Human-in-the-Loop Review¶

AgentEnsemble v2.0.0 supports human-in-the-loop review gates that can pause pipeline execution at three timing points to collect human approval, corrections, or clarification.

Overview¶

Review gates are opt-in. You configure a ReviewHandler on the ensemble and declare where gates should fire on individual tasks.

EnsembleOutput output = Ensemble.builder()
    .chatLanguageModel(model)
    .reviewHandler(ReviewHandler.console())          // how to ask the human
    .reviewPolicy(ReviewPolicy.AFTER_EVERY_TASK)     // when to ask
    .task(Task.of("Research AI trends"))
    .task(Task.of("Write a report"))
    .build()
    .run();

if (output.getExitReason() == ExitReason.USER_EXIT_EARLY) {
    System.out.println("Pipeline stopped early after "
        + output.getTaskOutputs().size() + " task(s)");
}

Review Timing Points¶

After Execution (most common)¶

The gate fires after the agent completes a task, before output is passed to the next task. The reviewer sees the task description and the agent's output, then decides what to do.

Task task = Task.builder()
    .description("Write a blog post about AI trends")
    .expectedOutput("A 500-word blog post")
    .review(Review.required())    // gate fires after this task
    .build();

Decisions available:

Input	Result
`c` or Enter	Continue -- output passed forward unchanged
`e`	Edit -- reviewer types replacement text; downstream tasks receive the revised output
`x`	ExitEarly -- pipeline stops; completed tasks (including this one) are in `EnsembleOutput`

Before Execution¶

The gate fires before the agent begins executing. The reviewer sees the task description and approves or cancels execution.

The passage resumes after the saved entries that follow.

theorem minMaxWord_nan (larger : Bool) (g : Group) {ws : List Word} (h : ∃ w ∈ ws, nan32 w = true) :
    minMaxWord larger g ws = canon32 := by
  have habsorb := foldl_absorbs (f := fMinMax larger) (z := .nan) (fun b => fMinMax_nan larger (.inl rfl))
    (fun a => fMinMax_nan larger (.inr rfl)) (a := (ws.map (g.fctl .fpctl).f32).headD .nan)
    (List.mem_cons_of_mem _ (mem_map_f32_nan (g := g) h))
  rw [minMaxWord, habsorb]
  rfl

theorem minMaxWord_num (larger : Bool) (g : Group) {w : Word} {ws : List Word} (h : ∀ x ∈ w :: ws, nan32 x = false) :
    (∃ x ∈ w :: ws, minMaxWord larger g (w :: ws) = daz32 g x)
      ∧ ∀ x ∈ w :: ws, if larger then key32 (daz32 g x) ≤ key32 (minMaxWord larger g (w :: ws))
        else key32 (minMaxWord larger g (w :: ws)) ≤ key32 (daz32 g x) := by
  have hholds : ∀ x ∈ w :: ws, WordHolds (daz32 g x) ((g.fctl .fpctl).f32 x) := fun x hx =>
    wordHolds_f32 g .fpctl (Bool.eq_false_iff.mpr fun hn => Bool.eq_false_iff.mp (h x hx) (nan32_of_daz32 hn))
  have hfold := wordHolds_foldl larger (ps := (w :: ws).map fun x => (daz32 g x, (g.fctl .fpctl).f32 x))
    (List.forall_mem_map.mpr hholds) (hholds w List.mem_cons_self)
  simp only [List.map_map] at hfold
  have hword : minMaxWord larger g (w :: ws) = ((w :: ws).map (daz32 g)).foldl (pickWord larger) (daz32 g w) :=
    WordHolds.rne hfold
  obtain ⟨hmem, hkey⟩ := pickWord_least larger ((w :: ws).map (daz32 g)) (daz32 g w)
  rw [← hword] at hmem hkey
  refine ⟨?_, fun x hx => hkey _ (List.mem_cons_of_mem _ (List.mem_map_of_mem hx))⟩
  obtain heq | hin := List.mem_cons.mp hmem
  · exact ⟨w, List.mem_cons_self, heq⟩
  · obtain ⟨x, hx, heq⟩ := List.mem_map.mp hin
    exact ⟨x, hx, heq.symm⟩

end Sys2Proof.Machine

end

section
/-! PROOFS. GRED and GSCAN (R144): O23. -/

namespace Sys2Proof.Machine

open Sys2Proof.Safety

section

variable {s : State} {i : Instr} {vd va : VReg}

/-! ### Active lanes -/

theorem someActive_iff (p : Nat → Bool) : someActive s p = true ↔ ∃ l ∈ lanesOf s.active, p l = true := by
  simp [someActive, mem_lanesOf, and_assoc]

/-- The active lanes up to a lane. -/
theorem lanesOf_upTo (m : Word) {i : Nat} (hi : i < 32) :
    (lanesOf m).filter (fun l => l ≤ i) = (List.range (i + 1)).filter fun l => m.getLsbD l := by
  have hrange : ∀ i, i < 32 → (List.range 32).filter (fun l => l ≤ i) = List.range (i + 1) := by decide
  rw [← hrange i hi, lanesOf, List.filter_filter, List.filter_filter]
  exact List.filter_congr fun l _ => Bool.and_comm _ _

/-! ### Shapes -/

/-- A form that writes a vector register in the active lanes and nothing else. -/
theorem writesV_setV {f : Nat → Word} {P : Nat → Word → Prop} (he : exec i s = .next (s.setGrp (s.grp.setV vd.toNat s.active f)))
    (hp : ∀ l, l < 32 → s.active.getLsbD l = true → P l (f l)) : WritesV s i vd.toNat P := by
  refine ⟨_, he, onlyGrp_setGrp s _, ?_, fun r l hl => ?_⟩
  · rw [State.grp_setGrp]
    rfl
  · rw [State.grp_setGrp, Group.v_setV _ _ _ _ _ _ hl]
    split
    next h => exact hp l hl h.2
    next => rfl

theorem idle_of_lanesOf_nil (h : lanesOf s.active = []) {l : Nat} (hl : l < 32) : s.active.getLsbD l = false := by
  refine Bool.eq_false_iff.mpr fun ha => ?_
  have hmem := (mem_lanesOf _ _).mpr ⟨hl, ha⟩
  rw [h] at hmem
  cases hmem

/-- With no active lane a form that does nothing meets any result. -/
theorem writesV_idle {P : Nat → Word → Prop} (h : lanesOf s.active = []) (he : exec i s = .next s) : WritesV s i vd.toNat P := by
  refine ⟨s, he, ⟨rfl, fun _ _ => rfl, sameBytes_groups s s.groups⟩, rfl, fun r l hl => ?_⟩
  rw [if_neg fun ha => Bool.eq_false_iff.mp (idle_of_lanesOf_nil h hl) ha.2]

theorem fpCompletes_idle {P : Group → Nat → Prop} (h : lanesOf s.active = []) (he : exec i s = .next s) :
    FpCompletes s i vd.toNat 1 .fpctl P :=
  ⟨s, he, ⟨rfl, fun _ _ => rfl, sameBytes_groups s s.groups⟩, rfl, fun _ _ _ _ => rfl, fun _ _ => ⟨id, fun _ => rfl⟩, fun _ _ => rfl,
    fun _ hl ha => absurd ha (Bool.eq_false_iff.mp (idle_of_lanesOf_nil h hl))⟩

Task task = Task.builder()
    .description("Delete all cached data")
    .expectedOutput("Confirmation message")
    .beforeReview(Review.required("Review carefully before proceeding"))
    .build();

Decisions:

c or e (Edit before execution is treated as Continue) → task executes
x → task does not execute; pipeline stops with all previously completed tasks

During Execution (HumanInputTool)¶

An agent can pause mid-execution to ask the human a question by using the built-in HumanInputTool:

Task task = Task.builder()
    .description("Research AI trends and ask for direction if unsure")
    .expectedOutput("A targeted research report")
    .tools(HumanInputTool.of())
    .build();

When the agent invokes human_input, the ensemble's ReviewHandler is called with ReviewTiming.DURING_EXECUTION. The human's text response is returned to the agent as the tool result, resuming the ReAct loop.

Review Configuration¶

`Review.required()`¶

Always fires the gate. Useful to override ReviewPolicy.NEVER for specific tasks.

.review(Review.required())
.review(Review.required("Please approve the output before passing it downstream"))

`Review.skip()`¶

Never fires the gate, even if the ensemble policy would.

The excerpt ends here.